- _TASK TO COMPLETE_: Every record below must come back exactly as given.

_____

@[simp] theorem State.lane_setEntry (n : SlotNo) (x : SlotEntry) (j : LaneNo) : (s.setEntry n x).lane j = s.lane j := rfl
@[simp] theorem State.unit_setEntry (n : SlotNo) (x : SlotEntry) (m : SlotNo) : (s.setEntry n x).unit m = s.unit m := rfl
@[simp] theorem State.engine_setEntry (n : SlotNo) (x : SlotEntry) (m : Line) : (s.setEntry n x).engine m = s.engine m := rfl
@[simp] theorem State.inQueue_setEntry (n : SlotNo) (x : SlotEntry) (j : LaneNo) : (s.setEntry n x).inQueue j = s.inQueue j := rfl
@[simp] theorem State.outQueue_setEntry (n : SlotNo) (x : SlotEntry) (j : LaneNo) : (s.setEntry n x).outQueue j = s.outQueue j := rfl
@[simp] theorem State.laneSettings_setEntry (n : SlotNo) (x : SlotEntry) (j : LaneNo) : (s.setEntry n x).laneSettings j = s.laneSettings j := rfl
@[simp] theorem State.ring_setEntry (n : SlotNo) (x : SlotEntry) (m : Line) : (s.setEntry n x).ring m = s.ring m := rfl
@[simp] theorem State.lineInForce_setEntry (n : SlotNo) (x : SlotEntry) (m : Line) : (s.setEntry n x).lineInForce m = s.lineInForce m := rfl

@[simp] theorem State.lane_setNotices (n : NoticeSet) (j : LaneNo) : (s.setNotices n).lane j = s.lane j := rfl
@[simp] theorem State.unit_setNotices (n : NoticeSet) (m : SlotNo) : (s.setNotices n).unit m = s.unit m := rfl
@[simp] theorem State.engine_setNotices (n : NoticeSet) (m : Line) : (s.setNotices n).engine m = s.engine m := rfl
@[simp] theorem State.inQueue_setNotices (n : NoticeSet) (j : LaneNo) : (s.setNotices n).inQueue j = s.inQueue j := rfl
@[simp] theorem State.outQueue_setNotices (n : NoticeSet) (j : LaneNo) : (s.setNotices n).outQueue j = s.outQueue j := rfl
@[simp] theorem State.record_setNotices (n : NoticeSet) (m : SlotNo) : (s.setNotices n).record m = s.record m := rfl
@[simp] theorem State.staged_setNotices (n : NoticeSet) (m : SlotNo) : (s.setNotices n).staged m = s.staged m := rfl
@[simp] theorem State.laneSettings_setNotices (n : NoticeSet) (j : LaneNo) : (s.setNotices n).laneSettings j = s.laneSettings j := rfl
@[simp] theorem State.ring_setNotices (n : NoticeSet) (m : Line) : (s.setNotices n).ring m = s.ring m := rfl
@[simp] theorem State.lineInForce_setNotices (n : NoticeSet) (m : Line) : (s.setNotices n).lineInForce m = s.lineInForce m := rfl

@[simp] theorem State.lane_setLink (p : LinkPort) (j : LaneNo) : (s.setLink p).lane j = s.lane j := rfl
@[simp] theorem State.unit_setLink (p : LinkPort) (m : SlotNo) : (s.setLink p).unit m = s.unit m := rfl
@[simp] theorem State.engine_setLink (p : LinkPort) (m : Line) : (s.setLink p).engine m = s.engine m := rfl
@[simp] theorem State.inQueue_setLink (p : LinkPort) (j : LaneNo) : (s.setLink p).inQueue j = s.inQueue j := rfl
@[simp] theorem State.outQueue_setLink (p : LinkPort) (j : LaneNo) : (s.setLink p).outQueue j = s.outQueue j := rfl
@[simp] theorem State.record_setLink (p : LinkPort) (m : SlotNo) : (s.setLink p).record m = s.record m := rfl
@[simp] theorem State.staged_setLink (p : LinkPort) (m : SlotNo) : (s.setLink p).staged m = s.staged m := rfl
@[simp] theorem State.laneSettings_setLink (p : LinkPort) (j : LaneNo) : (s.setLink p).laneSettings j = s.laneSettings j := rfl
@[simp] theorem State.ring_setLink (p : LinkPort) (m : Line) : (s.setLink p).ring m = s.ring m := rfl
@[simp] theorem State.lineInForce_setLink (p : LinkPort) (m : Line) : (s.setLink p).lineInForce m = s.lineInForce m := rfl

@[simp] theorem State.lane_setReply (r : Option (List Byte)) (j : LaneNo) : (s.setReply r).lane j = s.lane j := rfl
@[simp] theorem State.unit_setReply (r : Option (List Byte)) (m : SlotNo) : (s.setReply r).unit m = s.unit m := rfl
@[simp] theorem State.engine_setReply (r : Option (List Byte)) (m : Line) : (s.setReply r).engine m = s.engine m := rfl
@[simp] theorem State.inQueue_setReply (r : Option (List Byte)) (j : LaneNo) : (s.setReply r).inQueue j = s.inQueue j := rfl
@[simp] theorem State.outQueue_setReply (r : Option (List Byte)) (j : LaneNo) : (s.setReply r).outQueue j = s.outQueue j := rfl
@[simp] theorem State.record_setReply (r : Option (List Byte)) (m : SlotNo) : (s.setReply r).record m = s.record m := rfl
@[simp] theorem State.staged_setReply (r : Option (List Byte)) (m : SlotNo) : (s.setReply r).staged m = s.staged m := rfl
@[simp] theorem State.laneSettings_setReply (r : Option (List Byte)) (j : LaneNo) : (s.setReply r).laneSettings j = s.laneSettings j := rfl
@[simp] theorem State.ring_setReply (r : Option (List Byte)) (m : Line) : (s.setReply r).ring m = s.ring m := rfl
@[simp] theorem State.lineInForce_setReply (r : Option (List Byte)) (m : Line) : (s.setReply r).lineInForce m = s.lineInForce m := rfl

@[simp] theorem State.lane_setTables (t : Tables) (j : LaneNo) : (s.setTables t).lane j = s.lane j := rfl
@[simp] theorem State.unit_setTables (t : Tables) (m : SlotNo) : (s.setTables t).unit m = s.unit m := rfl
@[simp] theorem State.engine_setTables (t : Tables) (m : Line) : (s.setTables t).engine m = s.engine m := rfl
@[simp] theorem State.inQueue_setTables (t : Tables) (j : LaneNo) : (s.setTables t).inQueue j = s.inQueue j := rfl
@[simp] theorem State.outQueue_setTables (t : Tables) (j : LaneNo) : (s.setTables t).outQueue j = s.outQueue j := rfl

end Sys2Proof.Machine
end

_____

- _WRITTEN RESPONSE_:
@[simp] theorem State.lane_setEntry (n : SlotNo) (x : SlotEntry) (j : LaneNo) : (s.setEntry n x).lane j = s.lane j := rfl
@[simp] theorem State.unit_setEntry (n : SlotNo) (x : SlotEntry) (m : SlotNo) : (s.setEntry n x).unit m = s.unit m := rfl
@[simp] theorem State.engine_setEntry (n : SlotNo) (x : SlotEntry) (m : Line) : (s.setEntry n x).engine m = s.engine m := rfl
@[simp] theorem State.inQueue_setEntry (n : SlotNo) (x : SlotEntry) (j : LaneNo) : (s.setEntry n x).inQueue j = s.inQueue j := rfl
@[simp] theorem State.outQueue_setEntry (n : SlotNo) (x : SlotEntry) (j : LaneNo) : (s.setEntry n x).outQueue j = s.outQueue j := rfl
@[simp] theorem State.laneSettings_setEntry (n : SlotNo) (x : SlotEntry) (j : LaneNo) : (s.setEntry n x).laneSettings j = s.laneSettings j := rfl
@[simp] theorem State.ring_setEntry (n : SlotNo) (x : SlotEntry) (m : Line) : (s.setEntry n x).ring m = s.ring m := rfl
@[simp] theorem State.lineInForce_setEntry (n : SlotNo) (x : SlotEntry) (m : Line) : (s.setEntry n x).lineInForce m = s.lineInForce m := rfl

@[simp] theorem State.lane_setNotices (n : NoticeSet) (j : LaneNo) : (s.setNotices n).lane j = s.lane j := rfl
@[simp] theorem State.unit_setNotices (n : NoticeSet) (m : SlotNo) : (s.setNotices n).unit m = s.unit m := rfl
@[simp] theorem State.engine_setNotices (n : NoticeSet) (m : Line) : (s.setNotices n).engine m = s.engine m := rfl
@[simp] theorem State.inQueue_setNotices (n : NoticeSet) (j : LaneNo) : (s.setNotices n).inQueue j = s.inQueue j := rfl
@[simp] theorem State.outQueue_setNotices (n : NoticeSet) (j : LaneNo) : (s.setNotices n).outQueue j = s.outQueue j := rfl
@[simp] theorem State.record_setNotices (n : NoticeSet) (m : SlotNo) : (s.setNotices n).record m = s.record m := rfl
@[simp] theorem State.staged_setNotices (n : NoticeSet) (m : SlotNo) : (s.setNotices n).staged m = s.staged m := rfl
@[simp] theorem State.laneSettings_setNotices (n : NoticeSet) (j : LaneNo) : (s.setNotices n).laneSettings j = s.laneSettings j := rfl
@[simp] theorem State.ring_setNotices (n : NoticeSet) (m : Line) : (s.setNotices n).ring m = s.ring m := rfl
@[simp] theorem State.lineInForce_setNotices (n : NoticeSet) (m : Line) : (s.setNotices n).lineInForce m = s.lineInForce m := rfl

@[simp] theorem State.lane_setLink (p : LinkPort) (j : LaneNo) : (s.setLink p).lane j = s.lane j := rfl
@[simp] theorem State.unit_setLink (p : LinkPort) (m : SlotNo) : (s.setLink p).unit m = s.unit m := rfl
@[simp] theorem State.engine_setLink (p : LinkPort) (m : Line) : (s.setLink p).engine m = s.engine m := rfl
@[simp] theorem State.inQueue_setLink (p : LinkPort) (j : LaneNo) : (s.setLink p).inQueue j = s.inQueue j := rfl
@[simp] theorem State.outQueue_setLink (p : LinkPort) (j : LaneNo) : (s.setLink p).outQueue j = s.outQueue j := rfl
@[simp] theorem State.record_setLink (p : LinkPort) (m : SlotNo) : (s.setLink p).record m = s.record m := rfl
@[simp] theorem State.staged_setLink (p : LinkPort) (m : SlotNo) : (s.setLink p).staged m = s.staged m := rfl
@[simp] theorem State.laneSettings_setLink (p : LinkPort) (j : LaneNo) : (s.setLink p).laneSettings j = s.laneSettings j := rfl
@[simp] theorem State.ring_setLink (p : LinkPort) (m : Line) : (s.setLink p).ring m = s.ring m := rfl
@[simp] theorem State.lineInForce_setLink (p : LinkPort) (m : Line) : (s.setLink p).lineInForce m = s.lineInForce m := rfl

@[simp] theorem State.lane_setReply (r : Option (List Byte)) (j : LaneNo) : (s.setReply r).lane j = s.lane j := rfl
@[simp] theorem State.unit_setReply (r : Option (List Byte)) (m : SlotNo) : (s.setReply r).unit m = s.unit m := rfl
@[simp] theorem State.engine_setReply (r : Option (List Byte)) (m : Line) : (s.setReply r).engine m = s.engine m := rfl
@[simp] theorem State.inQueue_setReply (r : Option (List Byte)) (j : LaneNo) : (s.setReply r).inQueue j = s.inQueue j := rfl
@[simp] theorem State.outQueue_setReply (r : Option (List Byte)) (j : LaneNo) : (s.setReply r).outQueue j = s.outQueue j := rfl
@[simp] theorem State.record_setReply (r : Option (List Byte)) (m : SlotNo) : (s.setReply r).record m = s.record m := rfl
@[simp] theorem State.staged_setReply (r : Option (List Byte)) (m : SlotNo) : (s.setReply r).staged m = s.staged m := rfl
@[simp] theorem State.laneSettings_setReply (r : Option (List Byte)) (j : LaneNo) : (s.setReply r).laneSettings j = s.laneSettings j := rfl
@[simp] theorem State.ring_setReply (r : Option (List Byte)) (m : Line) : (s.setReply r).ring m = s.ring m := rfl
@[simp] theorem State.lineInForce_setReply (r : Option (List Byte)) (m : Line) : (s.setReply r).lineInForce m = s.lineInForce m := rfl

@[simp] theorem State.lane_setTables (t : Tables) (j : LaneNo) : (s.setTables t).lane j = s.lane j := rfl
@[simp] theorem State.unit_setTables (t : Tables) (m : SlotNo) : (s.setTables t).unit m = s.unit m := rfl
@[simp] theorem State.engine_setTables (t : Tables) (m : Line) : (s.setTables t).engine m = s.engine m := rfl
@[simp] theorem State.inQueue_setTables (t : Tables) (j : LaneNo) : (s.setTables t).inQueue j = s.inQueue j := rfl
@[simp] theorem State.outQueue_setTables (t : Tables) (j : LaneNo) : (s.setTables t).outQueue j = s.outQueue j := rfl

end Sys2Proof.Machine
end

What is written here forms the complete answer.